“I’m afraid that’s true,” May agreed.
Murch’s Mom sniffed. “You don’t have to be a machine smarter than a human being to dope that out,” she said.
May said, “The guys out there with Tom know he’s got something in mind. They’ll keep an eye on him.”
“That’s right,” Murch’s Mom said. “They aren’t cream-puffs, you know. My boy Stanley can take care of himself.”
“And Tiny,” May said. “And Andy.”
Wally cleared his throat. “Just in case,” he said.
Murch’s Mom gave him an irritable look. “Are you talking against my boy Stanley?”
“What I’m saying is,” Wally assured her, “we ought to think about all the possibilities.
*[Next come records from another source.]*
theorem prepare_noError (d : Device) (h : s.modes.alu ≠ .read) : NoError s (s.prepare d) := by
  refine ⟨?_, ?_, by rwa [prepare_modes]⟩
  all_goals
    cases d <;> simp only [State.prepare]
    case alu | pc => split <;> rfl

/-- The pins never ask the ALU to READ, so their command of a mode is no InvalidModeError. -/
theorem commandMode_noError (d : Device) (h : s.modes.alu ≠ .read) : NoError s (s.commandMode d (d.modeOf s.pins)) := by
  rcases commandMode_cases d (d.modeOf s.pins) s with ⟨-, rfl, hread⟩ | heq
  · exact absurd hread (modeOf_alu_ne_read _)
  · rw [heq]
    refine ⟨rfl, rfl, ?_⟩
    cases d
    case alu => exact modeOf_alu_ne_read _
    all_goals exact h

theorem updateControlPins_atMostOneError (d : Device) (writer : Option Device) (h : s.modes.alu ≠ .read) :
    (s.updateControlPins d writer).AtMostOneError s := by
  have hprepare := prepare_noError d h
  have hcommand := commandMode_noError d hprepare.alu
  exact (updateState_atMostOneError d writer hcommand.alu).after (hprepare.trans hcommand)

theorem fanOut_atMostOneError (ds : List Device) (writer : Option Device) (h : s.modes.alu ≠ .read) :
    (s.fanOut ds writer).AtMostOneError s := by
  induction ds generalizing s writer with
  | nil => exact .refl h
  | cons d ds ih => exact (updateControlPins_atMostOneError d writer h).andThen fun _ => ih _

/-! ### The error of a rising edge -/

/-- Between `s` and `t` the fatal error `e` stopped the clock, and nothing else was recorded (60_exceptions.md R206). -/
structure Raised (e : CoreError) (s t : State) : Prop where
  errors : t.errors = s.errors ++ [e]
  faulted : t.faulted = true
  stopped : t.clock.running = false
  cursor : t.cursor = s.cursor

theorem decodeError_raised (s : State) :
    Raised (.decode s.currentInstruction.high (variantNumber s.zero s.carry) s.cursor) s s.decodeError :=
  ⟨rfl, rfl, raiseFatal_running _ s, rfl⟩

/-- The error a fan-out stops with is the only one it records. -/
theorem updateAllPins_raised {u : State} {e : CoreError} (h : s.modes.alu ≠ .read)
    (hu : s.updateAllPins = .stopped (u.raiseFatal e)) : Raised e s (u.raiseFatal e) := by
  have hone : s.updateAllPins.AtMostOneError s := fanOut_atMostOneError fanOutOrder none h
  have hkept := updateAllPins_kept s
  rw [hu] at hone hkept
  obtain ⟨v, e', hv, heq⟩ := hone
  have herrors : u.errors ++ [e] = s.errors ++ [e'] := by
    rw [← hv.errors]
    exact congrArg State.errors heq
  obtain ⟨hsame, -⟩ := List.append_inj' herrors rfl
  exact ⟨congrArg (· ++ [e]) hsame, rfl, raiseFatal_running e u, hkept.cursor⟩

/-- An executed word of the table records no error, or AddressOutOfRange of a pointer past the end. -/
theorem executeWord_errors {w : MicroWord} (hw : w ∈ tableWords) (hm : s.modes = .allFloat) :
    ((s.executeWord (some w)).errors = s.errors ∧ (s.executeWord (some w)).faulted = s.faulted) ∨
      (s.params.cells ≤ s.pointer.toNat ∧ Raised (.addressOutOfRange s.pointer) s (s.executeWord (some w))) := by
  have halu : ({ s with pins := w } : State).modes.alu ≠ .read := by simp [hm, Modes.allFloat]
  cases hy : asserts w .yld with
  | true =>
    rw [executeWord_yield hy]
    exact .inl ⟨rfl, rfl⟩
  | false =>
    rcases tableWords_fanOutEnds (s := { s with pins := w }) hm w hw rfl with ⟨u, hu⟩ | ⟨hout, -, u, hu, -⟩
    · have hnone : ({ s with pins := w }.updateAllPins).AtMostOneError { s with pins := w } :=
        fanOut_atMostOneError fanOutOrder none halu
      rw [hu] at hnone
      obtain ⟨c, hex⟩ := executeWord_advances hy hu
      rw [hex]
      exact .inl ⟨hnone.errors, hnone.faulted⟩
    · obtain ⟨herrors, hfaulted, hstopped, hcursor⟩ := updateAllPins_raised halu hu
      rw [executeWord_stopped hy hu]
      exact .inr ⟨Nat.not_lt.1 (of_decide_eq_false hout), herrors, hfaulted, hstopped, hcursor⟩

/-- Where the cursor is in its sequence, the lookup misses only for an opcode with no entry. -/
theorem unassigned_of_tableWord_none (hc : s.cursorInSequence = true) (hw : s.tableWord? = none) :
    ∀ k, s.params.opcodes.code k ≠ s.currentInstruction.high := by
  intro k hk
  obtain ⟨m, hm⟩ := Option.isSome_iff_exists.1 (mnemonic?_isSome_iff.2 ⟨k, hk⟩)
  have hrow : tableRow? s.params s.currentInstruction.high = some (microcodeRow s.params.swap m) := by simp [tableRow?, hm]
  rw [tableWord_of_row hrow, Row.word?] at hw
  rw [State.cursorInSequence, hrow] at hc
  cases hv : flagVariant? s.zero s.carry with
  | none => simp [hv] at hc
  | some v =>
    have hlt : s.cursor < (microcodeRow s.params.swap m v).length := by simpa [hv] using hc
    simp [hv, hlt] at hw

/-- At PAGES = 4 every pointer is in range (60_exceptions.md R205). -/
theorem pages_ne_four_of_outOfRange {p : Params} {n : Nibble} (h : p.cells ≤ n.toNat) : p.pages ≠ 4 := by
  intro hp
  rw [Params.cells, hp] at h
  omega

end

/-- Settles O42: a falling edge records nothing, and a rising edge misses in the table or executes a word of it. -/
theorem anEdgeRaisesAtMostOneFatalError : Obligations.AnEdgeRaisesAtMostOneFatalError := by
  intro s t hinv hedge
  obtain ⟨-, -, -, -, -, -, -, -, hq, hc, -⟩ := hinv
  obtain ⟨-, rfl⟩ := clockEdge_next hedge
  cases ho : s.clock.output with
  | true =>
    rw [tick_falling ho]
    exact .inl ⟨rfl, rfl⟩
  | false =>
    obtain ⟨-, hm, -⟩ := hq ho
    rw [tick_rising ho]
    cases hw : s.tableWord? with
    | none =>
      obtain ⟨herrors, hfaulted, hstopped, hcursor⟩ := decodeError_raised s.countTick
      exact .inr ⟨_, herrors, hfaulted, hstopped, hcursor, .inr ⟨rfl, rfl, unassigned_of_tableWord_none hc hw⟩,
        fun _ _ => CoreError.noConfusion⟩
    | some w =>
      rcases executeWord_errors (s := s.countTick) (tableWord_mem hw) hm with hnone | ⟨hout, hraised⟩
      · exact .inl hnone
      · exact .inr ⟨_, hraised.errors, hraised.faulted, hraised.stopped, hraised.cursor, .inl ⟨_, rfl, hout⟩,
          fun hp => absurd hp (pages_ne_four_of_outOfRange hout)⟩

/-! ### A refused load -/

theorem loadFits_eq_false {cells : Nat} {program : List Nat} {data : List (Nat × Nat)}
    (h : cells < program.length ∨ (∃ e ∈ data, cells ≤ e.1) ∨ (∃ v ∈ program, 256 ≤ v) ∨ ∃ e ∈ data, 256 ≤ e.2) :
    loadFits cells program data = false := by
  rw [← Bool.not_eq_true, loadFits_iff]
  rintro ⟨⟨hlength, hprogram⟩, hdata⟩
  rcases h with hlong | ⟨e, he, haddress⟩ | ⟨v, hv, hwide⟩ | ⟨e, he, hwide⟩
  · exact absurd hlength (Nat.not_le.2 hlong)
  · exact absurd (hdata e he).1 (Nat.not_lt.2 haddress)
  · exact absurd (hprogram v hv) (Nat.not_lt.2 hwide)
  · exact absurd (hdata e he).2 (Nat.not_lt.2 hwide)

/-- Settles O52: lateness is tested first, then fit. -/
theorem loadsThatDoNotFitOrComeLateAreRefused : Obligations.LoadsThatDoNotFitOrComeLateAreRefused := by
  refine fun program data s => ⟨fun hs => if_pos hs, fun hs h => ?_⟩
  rw [hostLoad, hs, loadFits_eq_false h]
  rfl

end Sys2Proof.Machine
end

section
/-! PROOFS. The clock edges a step counts (70_reset_and_hazards.md R246). -/

namespace Sys2Proof.Machine

/-- The edges counted in the state an instruction leaves: two for each word it executes, one less for HLT. -/
theorem completed_edges {s : State} {i : Instr} : (s.completed i).clock.edges = s.clock.edges + s.ticksOf i := by
  cases i
  case swab | swao => simp only [State.completed, State.ticksOf]; cases s.params.swap <;> rfl
  case jmpz | jmpc => simp only [State.completed, State.ticksOf]; split <;> rfl
  all_goals rfl

/-- Settles O26: the step leaves `State.completed`, or, where the decoder rejects the byte, `State.stoppedByDecode`. -/
theorem instructionsTakeTheListedTicks : Obligations.InstructionsTakeTheListedTicks := by
  refine fun s hb hk hin _ => ⟨fun i hd hop => ?_, fun hnone => ?_⟩
  · have hready : s.ReadyFor i := ⟨hb, hin, (encode_of_decode hd).symm⟩
    exact ⟨_, (stepRunsTheDecodedInstruction s i hb hk hin hd).trans (exec_completed hready hop), completed_edges⟩
  · exact ⟨_, step_of_reject hb hk hin (decode_of_unassigned hnone), rfl⟩

end Sys2Proof.Machine
end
That’s what the computer says we should do, and I agree with it.”
“You always agree with that computer,” Murch’s Mom told him. “You got a real mutual admiration society going there, that’s why you keep it around.”
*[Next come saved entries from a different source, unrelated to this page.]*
-- ==== Sys2Proof/Machine/Ops.lean ====
section
/-! DEFINITION. The named operations over registers, memory, buffers, locks and the agents' answers, and the form
every operation of the controller is written in: a program of events (spec 00 R11, 20 R94), each of which reads or
writes the state in one atomic step and may wait. Recording a fault (60 R355, R356) and ending an operation (30 R129)
stand here, once. -/

namespace Sys2Proof.Machine

open Host (Cell)

/-! ### DMA memory (20 R80, R83, R84, R90) -/

/-- What a byte of memory that nothing has written reads as. DESIGN CHOICE (log 7): 70 R402 lets a model give any
value. -/
def unwrittenByte : Byte := 0

/-- The byte at an address. -/
def readByte : List Cell → Nat → Byte
  | [], _ => unwrittenByte
  | (b, v) :: m, a => if a = b then v else readByte m a

/-- The memory with one byte written, in canonical form again. -/
def writeByte : List Cell → Nat → Byte → List Cell
  | [], a, v => if v = unwrittenByte then [] else [(a, v)]
  | (b, x) :: m, a, v =>
    if a < b then (if v = unwrittenByte then (b, x) :: m else (a, v) :: (b, x) :: m)
    else if a = b then (if v = unwrittenByte then m else (a, v) :: m)
    else (b, x) :: writeByte m a v

/-- The memory with consecutive bytes written from an address up. -/
def writeBytes (m : List Cell) (a : Nat) : List Byte → List Cell
  | [] => m
  | b :: bs => writeBytes (writeByte m a b) (a + 1) bs

/-- The big-endian bytes of a 64-bit quantity (20 R83). -/
def dwordBytes (d : DWord) : List Byte := wordBytes (d.extractLsb' 32 32) ++ wordBytes (d.extractLsb' 0 32)

/-- A 4-byte read, big-endian (20 R83). -/
def readWord (m : List Cell) (a : Nat) : Word :=
  readByte m a ++ readByte m (a + 1) ++ readByte m (a + 2) ++ readByte m (a + 3)

/-- An 8-byte read, big-endian (20 R83). -/
def readDWord (m : List Cell) (a : Nat) : DWord := readWord m a ++ readWord m (a + 4)

/-- A 4-byte write, big-endian (20 R83). -/
def writeWord (m : List Cell) (a : Nat) (w : Word) : List Cell := writeBytes m a (wordBytes w)

/-- An 8-byte write, big-endian (20 R83). -/
def writeDWord (m : List Cell) (a : Nat) (d : DWord) : List Cell := writeBytes m a (dwordBytes d)

/-- The canonical form: addresses strictly rising and inside the address space, no entry equal to what an unlisted
address reads as. -/
abbrev Memory.wf (m : List Cell) : Prop :=
  (m.map Prod.fst).Pairwise (· < ·) ∧ ∀ c ∈ m, c.2 ≠ unwrittenByte ∧ c.1 < addressSpace

/-! ### Reading and writing the banks of registers -/

/-- RX queue `q`. -/
def State.rx (s : State) (q : Nat) : RxQueue := bankGet s.rxq RxQueue.reset q
/-- TX queue `q`. -/
def State.tx (s : State) (q : Nat) : TxQueue := bankGet s.txq TxQueue.reset q
/-- Group `g`. -/
def State.grp (s : State) (g : Nat) : Group := bankGet s.groups Group.reset g
/-- Command bank `c`. -/
def State.bank (s : State) (c : Nat) : Bank := bankGet s.banks Bank.reset c
/-- The engine's registers of RX ring `q`. -/
def State.erx (s : State) (q : Nat) : EngineRx := bankGet s.engRx EngineRx.reset q
/-- The engine's registers of TX ring `q`. -/
def State.etx (s : State) (q : Nat) : EngineTx := bankGet s.engTx EngineTx.reset q

/-- Change RX queue `q`. -/
def State.modRx (s : State) (q : Nat) (f : RxQueue → RxQueue) : State :=
  { s with rxq := bankSet s.rxq q (f (s.rx q)) }
/-- Change TX queue `q`. -/
def State.modTx (s : State) (q : Nat) (f : TxQueue → TxQueue) : State :=
  { s with txq := bankSet s.txq q (f (s.tx q)) }
/-- Change group `g`. -/
def State.modGrp (s : State) (g : Nat) (f : Group → Group) : State :=
  { s with groups := bankSet s.groups g (f (s.grp g)) }
/-- Change command bank `c`. -/
def State.modBank (s : State) (c : Nat) (f : Bank → Bank) : State :=
  { s with banks := bankSet s.banks c (f (s.bank c)) }
/-- Change the engine's registers of RX ring `q`. -/
def State.modErx (s : State) (q : Nat) (f : EngineRx → EngineRx) : State :=
  { s with engRx := bankSet s.engRx q (f (s.erx q)) }
/-- Change the engine's registers of TX ring `q`. -/
def State.modEtx (s : State) (q : Nat) (f : EngineTx → EngineTx) : State :=
  { s with engTx := bankSet s.engTx q (f (s.etx q)) }
/-- Change the device registers. -/
def State.modDev (s : State) (f : Device → Device) : State := { s with dev := f s.dev }
/-- Change the pool. -/
def State.modPool (s : State) (f : Pool → Pool) : State := { s with pool := f s.pool }
/-- Change the record of the environment. -/
def State.modEnv (s : State) (f : Env → Env) : State := { s with env := f s.env }
/-- Replace DMA memory. -/
def State.setMem (s : State) (m : List Cell) : State := { s with mem := m }
/-- Replace the buffer table. -/
def State.setBufs (s : State) (b : List (Handle × Buffer)) : State := { s with bufs := b }
/-- Replace the allocator's record of live rings. -/
def State.setRings (s : State) (r : List (Nat × Nat)) : State := { s with liveRings := r }
/-- Replace the moves to come. -/
def State.setAgenda (s : State) (a : List Move) : State := { s with agenda := a }
/-- Add 1 to counter `k`, modulo 2^32 (10 R46, 44 R312). -/
def State.count (s : State) (k : Nat) : State := { s with stats := bankSet s.stats k (bankGet s.stats 0 k + 1) }
/-- Copy all eight counters into the snapshot (44 R311). -/
def State.snapshot (s : State) : State := { s with snap := s.stats }
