/-- 42 R206, R208 to R210, R213, R215 to R217: `SUBMIT_SEG` of a complete packet, while `UP`, whose segments all fit,
commits each as a frame of its own, one after another from the fill cursor. Of each segment: region `k` is in its slot
with address and length, `READY`, `WRAP` in the last slot of the ring, `LAST | INTERRUPT` on the segment's last
descriptor; its first entry is `Head`, the others `Cont`; it is the slot's and mapped. Cursor and count move by all of
them, the ring is woken where there is a segment, the packet itself is freed; no other in-flight entry, no byte outside
the segments' descriptors and nothing else changes. The answer is the transform collaborator's, inside its contract
(log 34); that the bytes of the segments' own buffers stay what they were (log 42), and those of the freed packet
(log 38), are the model's choices. -/
def Obligations.SubmitSegCommitsAll : Prop :=
  ∀ (ctx q : BitVec 8) (s : State) (b : Buffer) (segs : List (Handle × BufInfo)) (rest : List SegmentAnswer),
    let h := (s.bank ctx.toNat).arg0
    let m := (s.bank ctx.toNat).arg1.toNat
    let x := s.tx q.toNat
    let total := (segs.map fun e => requiredOf e.2).sum
    let slot := fun j k => (x.fill + ((segs.take j).map fun e => requiredOf e.2).sum + k) % x.n
    Memory.wf s.mem → s.txUsable q.toNat → s.dev.devState = .up → x.phase = .readyForWork → x.lock = .free →
    s.buf h = some b → b.live = true → b.owner = .stack → wellFormedPacket b.info = true → 1 ≤ m → m ≤ 65535 →
    s.env.segAnswers = ⟨segs, true⟩ :: rest → segmentsOk s segs = true → total ≤ x.free →
    ∃ t : State, exec (.submitSeg ctx q) s = .next (t.finish ctx.toNat (Result.only .ok)) ∧
      (∀ j, (hj : j < segs.length) →
        (∀ k, (hk : k < segs[j].2.bufs.length) →
          readDWord t.mem (s.desc .tx q.toNat (slot j k) + 8) = segs[j].2.bufs[k].addr ∧
          readWord t.mem (s.desc .tx q.toNat (slot j k)) =
            (0x8000 ||| (if slot j k + 1 = x.n then 0x2000 else 0) |||
              (if k + 1 = segs[j].2.bufs.length then 0x1800 else 0) : BitVec 16) ++
              BitVec.ofNat 16 segs[j].2.bufs[k].len) ∧
        t.txEntry q.toNat (slot j 0) = .head segs[j].1 segs[j].2.bufs.length ∧
        (∀ k, 0 < k → k < segs[j].2.bufs.length → t.txEntry q.toNat (slot j k) = .cont (slot j 0)) ∧
        t.buf segs[j].1 = some { live := true, info := segs[j].2, owner := .slot .tx q.toNat (slot j 0),
                                 mapped := .toDevice }) ∧
      (∀ a, (∀ k, k < total → ¬ inDescriptor (s.desc .tx q.toNat ((x.fill + k) % x.n)) a) →
        readByte t.mem a = readByte s.mem a) ∧
      (∀ i, (∀ k, k < total → i ≠ (x.fill + k) % x.n) → t.txEntry q.toNat i = s.txEntry q.toNat i) ∧
      t.tx q.toNat = { x with fill := (x.fill + total) % x.n, free := x.free - total,
                              inflight := (t.tx q.toNat).inflight } ∧
      (t.tx q.toNat).inflight.length = x.n ∧
      t.etx q.toNat = { s.etx q.toNat with idle := if segs = [] then (s.etx q.toNat).idle else false } ∧
      (∀ q', q' ≠ q.toNat → t.tx q' = s.tx q' ∧ t.etx q' = s.etx q') ∧
      t.buf h = some { b with live := decide (b.info.refs - 1 ≠ 0), owner := .freed,
                              info := { b.info with refs := b.info.refs - 1 } } ∧
      (∀ y, y ≠ h → y ∉ segs.map Prod.fst → t.buf y = s.buf y) ∧
      t.env = { s.env with segAnswers := rest } ∧
      t = { s with mem := t.mem, txq := t.txq, engTx := t.engTx, bufs := t.bufs, env := t.env }

/-- 20 R109, 42 R202, R215, R217, 70 R413: `SUBMIT_SEG` on every outcome other than `OK`, in the order of its tests: no
descriptor is written, the segments that were built are freed and no longer live if they had one reference, the packet
stays with the stack; `ERR_SEG_FAILED` where the segmentation did not finish, `BUSY` with the stopped flag where not all
segments fit, `BUSY` while not `UP`, and the argument and state tests. The packet of a submit in progress is `ERR_STATE`
on a busy queue and, the model's choice (log 43), `ERR_BAD_ARG` on one that is ready. No step for a handle never
described (log 11), for a packet that is not complete (log 29) and for an answer outside the collaborator's contract
(log 34). An exhausted list of answers builds nothing and does not finish (log 4); which queues exist when `NQUEUES`
holds more than 8: log 9; that the bytes of the segments' buffers stay: log 42, log 38. -/
def Obligations.SubmitSegAllOrNothing : Prop :=
  ∀ (ctx q : BitVec 8) (s : State),
    let h := (s.bank ctx.toNat).arg0
    let m := (s.bank ctx.toNat).arg1.toNat
    let x := s.tx q.toNat
    ((s.hasQueue .tx q.toNat = false ∨ m = 0 ∨ 65535 < m) →
      exec (.submitSeg ctx q) s = .next (s.finish ctx.toNat (Result.only .errBadArg))) ∧
    (s.hasQueue .tx q.toNat = true → 1 ≤ m → m ≤ 65535 → s.buf h = none →
      exec (.submitSeg ctx q) s = .refused .unknownHandle) ∧
    ∀ b : Buffer, s.hasQueue .tx q.toNat = true → 1 ≤ m → m ≤ 65535 → s.buf h = some b →
      ((b.live = false ∨ (b.owner ≠ .stack ∧ ∀ c, b.owner ≠ .submitted c)) →
        exec (.submitSeg ctx q) s = .next (s.finish ctx.toNat (Result.only .errBadArg))) ∧
      (b.live = true → (b.owner = .stack ∨ ∃ c, b.owner = .submitted c) →
        (x.phase ≠ .readyForWork →
          exec (.submitSeg ctx q) s = .next (s.finish ctx.toNat (Result.only .errState))) ∧
        (x.phase = .readyForWork → s.dev.devState ≠ .up →
          exec (.submitSeg ctx q) s = .next (s.finish ctx.toNat (Result.only .busy))) ∧
        (x.phase = .readyForWork → s.dev.devState = .up → b.owner ≠ .stack →
          exec (.submitSeg ctx q) s = .next (s.finish ctx.toNat (Result.only .errBadArg)))) ∧
      (b.live = true → b.owner = .stack →
        (x.phase = .readyForWork → s.dev.devState = .up →
          (wellFormedPacket b.info = false → exec (.submitSeg ctx q) s = .refused .malformedPacket) ∧
          (wellFormedPacket b.info = true →
            (s.env.segAnswers = [] →
              exec (.submitSeg ctx q) s = .next (s.finish ctx.toNat (Result.only .errSegFailed))) ∧
            ∀ a rest, s.env.segAnswers = a :: rest →
              (segmentsOk s a.segs = false → exec (.submitSeg ctx q) s = .refused .transformContract) ∧
              (segmentsOk s a.segs = true →
                (a.complete = false ∨ (x.lock = .free ∧ x.free < (a.segs.map fun e => requiredOf e.2).sum)) →
                ∃ t : State, exec (.submitSeg ctx q) s = .next (t.finish ctx.toNat
                    (Result.only (if a.complete then .busy else .errSegFailed))) ∧
                  s.sameBytes t ∧ t.tx q.toNat = { x with stopped := a.complete || x.stopped } ∧
                  (∀ q', q' ≠ q.toNat → t.tx q' = s.tx q') ∧
                  (∀ e ∈ a.segs, t.owner e.1 = some .freed ∧ (e.2.refs = 1 → t.live e.1 = false)) ∧
                  (∀ y, y ∉ a.segs.map Prod.fst → t.buf y = s.buf y) ∧
                  t.env = { s.env with segAnswers := rest } ∧
                  t = { s with txq := t.txq, bufs := t.bufs, env := t.env }))))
May said, “Wally, what are you getting at? What possibilities?”
“Well,” Wally said, “let’s just say Tom does something really underhanded and nasty—”
“Sounds right,” Murch’s Mom said.
“And let’s just say,” Wally went on, “that he wins. He’s got the money and he’s, you know, harmed our friends.”
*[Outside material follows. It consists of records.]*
-- ==== Sys2Proof/Laws/State.lean ====
section
/-! SUPPORT. The small lemmas of the state: for every field and every update one lemma, true by rfl, and the reads of
the banks of registers after an update, so that no later proof unfolds a record update. -/

namespace Sys2Proof

/-- Reading a bank after a write of it. -/
theorem bankGet_bankSet {α : Type} {n : Nat} (v : Vector α n) (d x : α) (i j : Nat) :
    bankGet (bankSet v i x) d j = if i = j ∧ i < n then x else bankGet v d j := by
  unfold bankGet bankSet
  by_cases hj : j < n
  · by_cases hi : i = j
    · subst hi; simp [hj]
    · simp [hj, hi]
  · by_cases hi : i = j
    · subst hi; simp [hj]
    · simp [hj, hi]

/-- The last of two writes of one element stands. -/
@[simp] theorem bankSet_bankSet {α : Type} {n : Nat} (v : Vector α n) (x y : α) (i : Nat) :
    bankSet (bankSet v i x) i y = bankSet v i y := by
  apply Vector.ext
  intro j hj
  by_cases h : i = j <;> simp [bankSet, h]

/-- Writing back the element that is there changes nothing. -/
@[simp] theorem bankSet_bankGet {α : Type} {n : Nat} (v : Vector α n) (d : α) (i : Nat) :
    bankSet v i (bankGet v d i) = v := by
  apply Vector.ext
  intro j hj
  by_cases h : i = j
  · subst h; simp [bankSet, bankGet, hj]
  · simp [bankSet, h]

/-- A written element reads back. -/
@[simp] theorem bankGet_bankSet_same {α : Type} {n : Nat} (v : Vector α n) (d x : α) (i : Nat) (h : i < n) :
    bankGet (bankSet v i x) d i = x := by simp [bankGet_bankSet, h]

/-- Another element is unchanged. -/
@[simp] theorem bankGet_bankSet_other {α : Type} {n : Nat} (v : Vector α n) (d x : α) {i j : Nat} (h : i ≠ j) :
    bankGet (bankSet v i x) d j = bankGet v d j := by simp [bankGet_bankSet, h]

namespace Machine

variable (s : State)

@[simp] theorem State.modRx_params (q : Nat) (f : RxQueue → RxQueue) : (s.modRx q f).params = s.params := rfl
@[simp] theorem State.modRx_mem (q : Nat) (f : RxQueue → RxQueue) : (s.modRx q f).mem = s.mem := rfl
@[simp] theorem State.modRx_bufs (q : Nat) (f : RxQueue → RxQueue) : (s.modRx q f).bufs = s.bufs := rfl
@[simp] theorem State.modRx_liveRings (q : Nat) (f : RxQueue → RxQueue) : (s.modRx q f).liveRings = s.liveRings := rfl
@[simp] theorem State.modRx_rxq (q : Nat) (f : RxQueue → RxQueue) : (s.modRx q f).rxq = bankSet s.rxq q (f (s.rx q)) := rfl
@[simp] theorem State.modRx_txq (q : Nat) (f : RxQueue → RxQueue) : (s.modRx q f).txq = s.txq := rfl
@[simp] theorem State.modRx_groups (q : Nat) (f : RxQueue → RxQueue) : (s.modRx q f).groups = s.groups := rfl
@[simp] theorem State.modRx_banks (q : Nat) (f : RxQueue → RxQueue) : (s.modRx q f).banks = s.banks := rfl
@[simp] theorem State.modRx_dev (q : Nat) (f : RxQueue → RxQueue) : (s.modRx q f).dev = s.dev := rfl
@[simp] theorem State.modRx_pool (q : Nat) (f : RxQueue → RxQueue) : (s.modRx q f).pool = s.pool := rfl
@[simp] theorem State.modRx_engRx (q : Nat) (f : RxQueue → RxQueue) : (s.modRx q f).engRx = s.engRx := rfl
@[simp] theorem State.modRx_engTx (q : Nat) (f : RxQueue → RxQueue) : (s.modRx q f).engTx = s.engTx := rfl
@[simp] theorem State.modRx_stats (q : Nat) (f : RxQueue → RxQueue) : (s.modRx q f).stats = s.stats := rfl
@[simp] theorem State.modRx_snap (q : Nat) (f : RxQueue → RxQueue) : (s.modRx q f).snap = s.snap := rfl
@[simp] theorem State.modRx_env (q : Nat) (f : RxQueue → RxQueue) : (s.modRx q f).env = s.env := rfl
@[simp] theorem State.modRx_agenda (q : Nat) (f : RxQueue → RxQueue) : (s.modRx q f).agenda = s.agenda := rfl

@[simp] theorem State.modTx_params (q : Nat) (f : TxQueue → TxQueue) : (s.modTx q f).params = s.params := rfl
@[simp] theorem State.modTx_mem (q : Nat) (f : TxQueue → TxQueue) : (s.modTx q f).mem = s.mem := rfl
@[simp] theorem State.modTx_bufs (q : Nat) (f : TxQueue → TxQueue) : (s.modTx q f).bufs = s.bufs := rfl
@[simp] theorem State.modTx_liveRings (q : Nat) (f : TxQueue → TxQueue) : (s.modTx q f).liveRings = s.liveRings := rfl
@[simp] theorem State.modTx_rxq (q : Nat) (f : TxQueue → TxQueue) : (s.modTx q f).rxq = s.rxq := rfl
@[simp] theorem State.modTx_txq (q : Nat) (f : TxQueue → TxQueue) : (s.modTx q f).txq = bankSet s.txq q (f (s.tx q)) := rfl
@[simp] theorem State.modTx_groups (q : Nat) (f : TxQueue → TxQueue) : (s.modTx q f).groups = s.groups := rfl
@[simp] theorem State.modTx_banks (q : Nat) (f : TxQueue → TxQueue) : (s.modTx q f).banks = s.banks := rfl
@[simp] theorem State.modTx_dev (q : Nat) (f : TxQueue → TxQueue) : (s.modTx q f).dev = s.dev := rfl
@[simp] theorem State.modTx_pool (q : Nat) (f : TxQueue → TxQueue) : (s.modTx q f).pool = s.pool := rfl
@[simp] theorem State.modTx_engRx (q : Nat) (f : TxQueue → TxQueue) : (s.modTx q f).engRx = s.engRx := rfl
@[simp] theorem State.modTx_engTx (q : Nat) (f : TxQueue → TxQueue) : (s.modTx q f).engTx = s.engTx := rfl
@[simp] theorem State.modTx_stats (q : Nat) (f : TxQueue → TxQueue) : (s.modTx q f).stats = s.stats := rfl
@[simp] theorem State.modTx_snap (q : Nat) (f : TxQueue → TxQueue) : (s.modTx q f).snap = s.snap := rfl
@[simp] theorem State.modTx_env (q : Nat) (f : TxQueue → TxQueue) : (s.modTx q f).env = s.env := rfl
@[simp] theorem State.modTx_agenda (q : Nat) (f : TxQueue → TxQueue) : (s.modTx q f).agenda = s.agenda := rfl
“Killed them, you mean,” May said.
“I don’t really like to say that.”
“But it’s what you mean.”
Wally looked pained. “Uh-huh.”
“Hmp,” said Murch’s Mom. But then she shook her head and said, “All right, go ahead, what then?”
“Well, that’s the question,” Wally told her. “Is Tom just going to take the money and run? Or is he going to say to himself, ‘I don’t want any witnesses left behind?’ ”
May looked at the storm-battered front windows. “You mean he might come back here.”
“The computer thinks so.”
Murch’s Mom said, “And you agree with it.”
“So do I,” May said. She looked very worried.
Wally said, “And then there’s Myrtle.”
Both women were taken aback by this abrupt change of subject. Murch’s Mom said, “Myrtle? That little ninny upstairs? What’s she got to do with anything?”
“Well, that’s just it,” Wally said. “Nothing.”
“That’s what I figured,” Murch’s Mom agreed.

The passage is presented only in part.